/-- The gradient versions a + 1 to u, each once and in order; a promoted lodged copy brings none (10 R288, 16 R443). -/
def gradsWhole (u : Nat) (g : Gained) : Bool :=
  let a := g.state.step.toNat
  g.failed.isSome || g.grads.map (fun x => x.1.toNat) == (List.range (u - a)).map (fun i => a + 1 + i)

/-- The state fetched for an entry, from a source at a step not above the install step. -/
def gainFor (s : State) (u : Nat) (e : BitVec 512) : Option Gained :=
  s.exch.installs.find? (fun g => g.state.tensor.toNat == peTensor e && g.state.source != noSource &&
    decide (g.state.step.toNat ≤ u) && gradsWhole u g)

/-- A present holder of an expert, which is asked first; without one the lodging partner, else what the fabric manager names
(10 R288, 16 R443). -/
def gainSource (s : State) (i : Nat) : W16 :=
  let hs := ((holderSlots (rawActive s i)).filter (fun h => h.2 != 0)).map (fun h => BitVec.ofNat 16 h.1)
  (hs.find? (fun h => h != s.fab.moduleId && !s.fab.unreachable.contains h)).getD s.lodge.partner

/-- The state of the gained experts is asked for. -/
def requestGained (u : W64) (s : State) : State :=
  forEach (planBindings s) (fun b s =>
    let i := eptIndex b.layer b.expert
    if !s.exch.gained.contains i then s
    else forEach ((trainedEntries s).filter (fun e => b.entries.contains e.2)) (fun e s =>
      emit (.stateRequest (gainSource s i) (BitVec.ofNat 32 (peTensor e.1)) none u) s) s) s

/-- Gradient versions that come with the state become unapplied versions. -/
def gainGrads (e : BitVec 512) (gs : List (W64 × List Byte)) (s : State) : State :=
  forEach gs (fun g s => match addVersion (peGradRoom e) g.1 s with
    | none => s
    | some s => match (roomAt s (peGradRoom e)).bind (fun r => r.unapplied.find? (fun u => u.2 == g.1)) with
      | some u => wr (verAddr s (peGradRoom e) u.1.toNat) g.2 s
      | none => s) s

/-- Install one tensor of a gained expert: the state after gradient step a, with the unapplied versions a + 1 to u; after a
promoted lodged copy those steps are lost (16 R443). -/
def installGained (p : Plan) (u : Nat) (e : BitVec 512 × Nat) (g : Gained) (s : State) : State :=
  let a := g.state.step.toNat
  let s := setDigested e.2 a (installState p g.state e.1 s)
  match g.failed with
  | some x => raiseCtrl 0x8906 [a2 x.toNat, a2 (u - a)] (setApplied e.2 u s)
  | none => gainGrads e.1 g.grads (setApplied e.2 a s)

def clearStage (s : State) : State :=
  setExch (fun x => { x with staged := [], installStep := none, stageDone := false, gained := [], installs := [] }) s

/-- The boundary of the install step: the gained experts' state is installed and EPT_STAGE completes (10 R288, R289). -/
def stageInstall (s : State) : State :=
  match s.exch.installStep, trainPlan s with
  | some u, some p =>
    let es := gainedEntries s
    if s.exch.stageDone then s
    else if es.any (fun e => (gainFor s u.toNat e.1).isNone) then
      finish (fun q => q.wait == Wait.stage) { st := stDeviceFault } (clearStage s)
    else
      let s := forEach es (fun e s => match gainFor s u.toNat e.1 with
        | some g => installGained p u.toNat e g s
        | none => s) s
      finish (fun q => q.wait == Wait.stage) { st := stDone } (setExch (fun x => { x with stageDone := true, installs := [] }) s)
  | _, _ => s

def passedBoundary (s : State) (u : W64) : Bool := s.steps.anyBoundary && decide (u.toNat ≤ s.steps.lastBoundary.toNat)

def eptStage (u : W64) (entries : List (W32 × BitVec 128)) (gained : List Gained) : Handler := fun _ s =>
  let es := entries.map (fun e => (e.1.toNat, e.2))
  if !s.exch.staged.isEmpty || s.exch.installStep.isSome || passedBoundary s u then reply stWrongState s
  else match es.zipIdx.find? (fun e => decide (131072 ≤ e.1.1) || badEptEntry s (groupMembers s) e.1.1 e.1.2 ||
      entVer e.1.2 != (nextVer (BitVec.ofNat 16 (entVer (rawActive s e.1.1)))).toNat) with
    | some e => badExt (20 * e.2) s
    | none =>
      let mine := gainedBy s es
      let s := setExch (fun x => { x with
        staged := es.foldl (fun t e => tset t e.1 e.2) [], installStep := some u, stageDone := mine.isEmpty, activated := false
        gained := mine, installs := gained }) s
      if mine.isEmpty then ok s else (.wait .stage, requestGained u s)

def execCmdEptStage (c : Cmd) (step : W64) (entries : List (W32 × BitVec 128)) (gained : List Gained) (s : State) :
    Host.Outcome State Fault Refusal := .next (order 0x050A c [.ept] (eptStage step entries gained) s)

/-- EPT_ACTIVATE: pending until the routers switch at the first dispatch of step v + 1. -/
def eptActivate (v : W64) : Handler := fun _ s =>
  match s.exch.installStep with
  | none => reply stWrongState s
  | some u =>
    if !s.exch.stageDone || s.exch.activated || s.exch.activateStep.isSome || v.toNat ≤ u.toNat || v.toNat + 1 < nextStep s then
      reply stWrongState s
    else (.wait (.activate v), setExch (fun x => { x with activateStep := some v }) s)

def execCmdEptActivate (c : Cmd) (step : W64) (s : State) : Host.Outcome State Fault Refusal :=
  .next (order 0x050B c [.ept] (eptActivate step) s)

/-- The state of an expert that a cleared stage had gained is released. -/
def releaseGained (s : State) : State :=
  forEach (gainedEntries s) (fun e s => { s with params := { s.params with
    applied := tdel s.params.applied e.2, digested := tdel s.params.digested e.2 } }) s

def isActivateWait (p : Pending) : Bool := match p.wait with
  | .activate _ => true
  | _ => false

/-- EPT_RETIRE: the staged image is cleared; a stage or an activation still pending is superseded. -/
def eptRetire : Handler := fun _ s =>
  let s := finish (fun q => q.wait == Wait.stage) { st := stSuperseded } (finish isActivateWait { st := stSuperseded } s)
  let s := if s.exch.activated then s else releaseGained s
  ok (setExch (fun x => { x with activateStep := none, activated := false }) (clearStage s))

def execCmdEptRetire (c : Cmd) (s : State) : Host.Outcome State Fault Refusal := .next (order 0x050C c [.ept] eptRetire s)

end Sys2Proof.Machine
end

════

EXERCISE INSTRUCTIONS: What number of lines in the records hold the word "Handler"? Reply with that number alone.

OUTPUT BELOW: 3